-- ==== Sys2Proof/Laws/PerInstr.lean ====
section
/-! SUPPORT. Statements about commands as syntax, made per command. -/
namespace Sys2Proof.Laws.HostOutsideReset
open Sys2Proof Sys2Proof.Machine

/-- What a host writes is never one of the happenings that act on a module in reset (R516): the dictionary and the supply, reset and
test pins are apart. -/
def Statement (i : Sys2Proof.Instr) : Prop := Sys2Proof.Machine.Instr.fromHost i = true → Sys2Proof.Machine.Instr.actsInReset i = false
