/-- A host command that is heard and done is answered with OK (R39, R60, R497). -/
theorem State.Hears.run_command {s t : State} {key : Nat} {f : State → CmdOut} (h : s.Hears key) (hf : f s = .done t) :
    s.run (fun s => s.command key (s.keyOut key) f) = t.answer acOk := by
  obtain ⟨hphase, hin, hfree⟩ := h
  simp [State.run, State.inReset, State.command, State.serving, hphase, hin, hfree, hf]

/-- A Shell reset that is heard is done. -/
theorem State.Hears.exec_shellReset {s : State} (h : s.Hears K.shShellCommand) : exec .shellReset s = .next (s.shellReset.answer acOk) :=
  congrArg Host.Outcome.next (h.run_command (f := fun s => .done s.shellReset) rfl)

end Sys2Proof.Machine
end

section
open Sys2Proof Sys2Proof.Machine

/-- Settles O60: the reset runs whatever the clusters' states are, and each of its passes keeps what those before it have left. -/
theorem shellCommandReset : Obligations.ShellCommandReset := by
  unfold Obligations.ShellCommandReset
  intro s hears hstores
  have hexec := hears.exec_shellReset
  obtain ⟨-, htested, hfault, ⟨hch1, hch2⟩, -, hclusters⟩ := State.shellReset_resetTo hstores.1
  generalize s.shellReset = t at *
  refine ⟨t.answer acOk, hexec, rfl, htested, hfault, hch1, hch2, fun c hc => ?_⟩
  obtain ⟨hpin, hcause, hstate, hlines⟩ := hclusters c (mem_allClusters c) hc
  exact ⟨hpin, hcause, hstate, hlines⟩
end

section
/-! SUPPORT. The defaults of the Route Masks, out of the table of the event objects (R485, R489). -/
namespace Sys2Proof.Machine

/-- The sources whose Route Mask adds LOG by default (R485). -/
abbrev LogsByDefault (k : Nat) : Prop :=
  (k < 96 ∧ k % 8 = 1) ∨ (100 ≤ k ∧ k < 124 ∧ (k % 8 = 4 ∨ k % 8 = 5)) ∨ k = 164 ∨ k = 165 ∨ k = 167 ∨ (172 ≤ k ∧ k ≤ 174) ∨ (183 ≤ k ∧ k ≤ 188) ∨ k = 190 ∨ k = 191

/-- An object that no unit sets apart reads by default as its row says. -/
theorem dfltOf_of_row {key : Nat} {row : Row} (hexc : dfltException key = none) (hrow : rowOf key = some row) : dfltOf key = row.dflt := by
  simp only [dfltOf, hexc, hrow]

/-- The event objects have their defaults from the table alone. -/
theorem dfltException_of_event {key : Nat} (h : 8704 ≤ key / 256 ∧ key / 256 < 8960) : dfltException key = none := by
  have hne (j : Nat) (hj : ¬(8704 ≤ j / 256 ∧ j / 256 < 8960)) : key ≠ j := fun e => hj (e ▸ h)
  simp [dfltException, hne (K.portPortEnable 1) (by decide), hne (K.portMacAddress 0) (by decide), hne (K.portMacAddress 1) (by decide),
    hne K.ptpClockIdentity (by decide), hne K.idSerialNumber (by decide)]

theorem evRouteMask_index {k : Nat} (hk : k < 255) : K.evRouteMask k / 256 = 8704 := by
  simp only [K.evRouteMask]
  omega

theorem evRouteMask_sub {k : Nat} (hk : k < 255) : K.evRouteMask k % 256 = k + 1 := by
  simp only [K.evRouteMask]
  omega

/-- The row of a Route Mask is the run of sources at index 2200h that holds its subindex. -/
theorem rowOf_evRouteMask {k : Nat} (hk : k < 255) : rowOf (K.evRouteMask k) = dictEvent.find? fun row => row.hit 8704 (k + 1) := by
  simp only [rowOf, evRouteMask_index hk, evRouteMask_sub hk]
  rfl

/-- The runs of the table hold every source, and those with 1Fh hold the sources that R485 lists and no other. -/
theorem dictEvent_routeMasks : ∀ k < 192, ((dictEvent.find? fun row => row.hit 8704 (k + 1)).map Row.dflt) = some (if LogsByDefault k then 0x1F else 0x0F) := by
  decide +kernel

theorem dfltOf_evRouteMask {k : Nat} (hk : k < 192) : dfltOf (K.evRouteMask k) = if LogsByDefault k then 0x1F else 0x0F := by
  have hindex : K.evRouteMask k / 256 = 8704 := evRouteMask_index (by omega)
  have hexc : dfltException (K.evRouteMask k) = none := dfltException_of_event (by omega)
  obtain ⟨row, hfound, hdflt⟩ := Option.map_eq_some_iff.1 (dictEvent_routeMasks k hk)
  rw [dfltOf_of_row hexc ((rowOf_evRouteMask (by omega)).trans hfound), hdflt]

end Sys2Proof.Machine
end

section
open Sys2Proof Sys2Proof.Machine

/-- Settles O58: a register that nothing has written reads as the default of its object, and the table gives each source's. -/
theorem routeMaskDefaults : Obligations.RouteMaskDefaults := by
  unfold Obligations.RouteMaskDefaults
  intro k hk
  have hreset : State.reset.rd (K.evRouteMask k) = dfltOf (K.evRouteMask k) := rfl
  rw [hreset, dfltOf_evRouteMask hk]
end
****
What you have to do →
The answer should contain every line of the data, unchanged.

Answer section →
-- ==== Sys2Proof/Laws/PerInstr.lean ====
section
/-! SUPPORT. Statements about commands as syntax, made per command. -/
namespace Sys2Proof.Laws.HostOutsideReset
open Sys2Proof Sys2Proof.Machine

/-- What a host writes is never one of the happenings that act on a module in reset (R516): the dictionary and the supply, reset and
test pins are apart. -/
def Statement (i : Sys2Proof.Instr) : Prop := Sys2Proof.Machine.Instr.fromHost i = true → Sys2Proof.Machine.Instr.actsInReset i = false
/-- A host command that is heard and done is answered with OK (R39, R60, R497). -/
theorem State.Hears.run_command {s t : State} {key : Nat} {f : State → CmdOut} (h : s.Hears key) (hf : f s = .done t) :
    s.run (fun s => s.command key (s.keyOut key) f) = t.answer acOk := by
  obtain ⟨hphase, hin, hfree⟩ := h
  simp [State.run, State.inReset, State.command, State.serving, hphase, hin, hfree, hf]

/-- A Shell reset that is heard is done. -/
theorem State.Hears.exec_shellReset {s : State} (h : s.Hears K.shShellCommand) : exec .shellReset s = .next (s.shellReset.answer acOk) :=
  congrArg Host.Outcome.next (h.run_command (f := fun s => .done s.shellReset) rfl)

end Sys2Proof.Machine
end

section
open Sys2Proof Sys2Proof.Machine

/-- Settles O60: the reset runs whatever the clusters' states are, and each of its passes keeps what those before it have left. -/
theorem shellCommandReset : Obligations.ShellCommandReset := by
  unfold Obligations.ShellCommandReset
  intro s hears hstores
  have hexec := hears.exec_shellReset
  obtain ⟨-, htested, hfault, ⟨hch1, hch2⟩, -, hclusters⟩ := State.shellReset_resetTo hstores.1
  generalize s.shellReset = t at *
  refine ⟨t.answer acOk, hexec, rfl, htested, hfault, hch1, hch2, fun c hc => ?_⟩
  obtain ⟨hpin, hcause, hstate, hlines⟩ := hclusters c (mem_allClusters c) hc
  exact ⟨hpin, hcause, hstate, hlines⟩
end

section
/-! SUPPORT. The defaults of the Route Masks, out of the table of the event objects (R485, R489). -/
namespace Sys2Proof.Machine

/-- The sources whose Route Mask adds LOG by default (R485). -/
abbrev LogsByDefault (k : Nat) : Prop :=
  (k < 96 ∧ k % 8 = 1) ∨ (100 ≤ k ∧ k < 124 ∧ (k % 8 = 4 ∨ k % 8 = 5)) ∨ k = 164 ∨ k = 165 ∨ k = 167 ∨ (172 ≤ k ∧ k ≤ 174) ∨ (183 ≤ k ∧ k ≤ 188) ∨ k = 190 ∨ k = 191

/-- An object that no unit sets apart reads by default as its row says. -/
theorem dfltOf_of_row {key : Nat} {row : Row} (hexc : dfltException key = none) (hrow : rowOf key = some row) : dfltOf key = row.dflt := by
  simp only [dfltOf, hexc, hrow]

/-- The event objects have their defaults from the table alone. -/
theorem dfltException_of_event {key : Nat} (h : 8704 ≤ key / 256 ∧ key / 256 < 8960) : dfltException key = none := by
  have hne (j : Nat) (hj : ¬(8704 ≤ j / 256 ∧ j / 256 < 8960)) : key ≠ j := fun e => hj (e ▸ h)
  simp [dfltException, hne (K.portPortEnable 1) (by decide), hne (K.portMacAddress 0) (by decide), hne (K.portMacAddress 1) (by decide),
    hne K.ptpClockIdentity (by decide), hne K.idSerialNumber (by decide)]

theorem evRouteMask_index {k : Nat} (hk : k < 255) : K.evRouteMask k / 256 = 8704 := by
  simp only [K.evRouteMask]
  omega

theorem evRouteMask_sub {k : Nat} (hk : k < 255) : K.evRouteMask k % 256 = k + 1 := by
  simp only [K.evRouteMask]
  omega

/-- The row of a Route Mask is the run of sources at index 2200h that holds its subindex. -/
theorem rowOf_evRouteMask {k : Nat} (hk : k < 255) : rowOf (K.evRouteMask k) = dictEvent.find? fun row => row.hit 8704 (k + 1) := by
  simp only [rowOf, evRouteMask_index hk, evRouteMask_sub hk]
  rfl

/-- The runs of the table hold every source, and those with 1Fh hold the sources that R485 lists and no other. -/
theorem dictEvent_routeMasks : ∀ k < 192, ((dictEvent.find? fun row => row.hit 8704 (k + 1)).map Row.dflt) = some (if LogsByDefault k then 0x1F else 0x0F) := by
  decide +kernel

theorem dfltOf_evRouteMask {k : Nat} (hk : k < 192) : dfltOf (K.evRouteMask k) = if LogsByDefault k then 0x1F else 0x0F := by
  have hindex : K.evRouteMask k / 256 = 8704 := evRouteMask_index (by omega)
  have hexc : dfltException (K.evRouteMask k) = none := dfltException_of_event (by omega)
  obtain ⟨row, hfound, hdflt⟩ := Option.map_eq_some_iff.1 (dictEvent_routeMasks k hk)
  rw [dfltOf_of_row hexc ((rowOf_evRouteMask (by omega)).trans hfound), hdflt]

end Sys2Proof.Machine
end

section
open Sys2Proof Sys2Proof.Machine

/-- Settles O58: a register that nothing has written reads as the default of its object, and the table gives each source's. -/
theorem routeMaskDefaults : Obligations.RouteMaskDefaults := by
  unfold Obligations.RouteMaskDefaults
  intro k hk
  have hreset : State.reset.rd (K.evRouteMask k) = dfltOf (K.evRouteMask k) := rfl
  rw [hreset, dfltOf_evRouteMask hk]
end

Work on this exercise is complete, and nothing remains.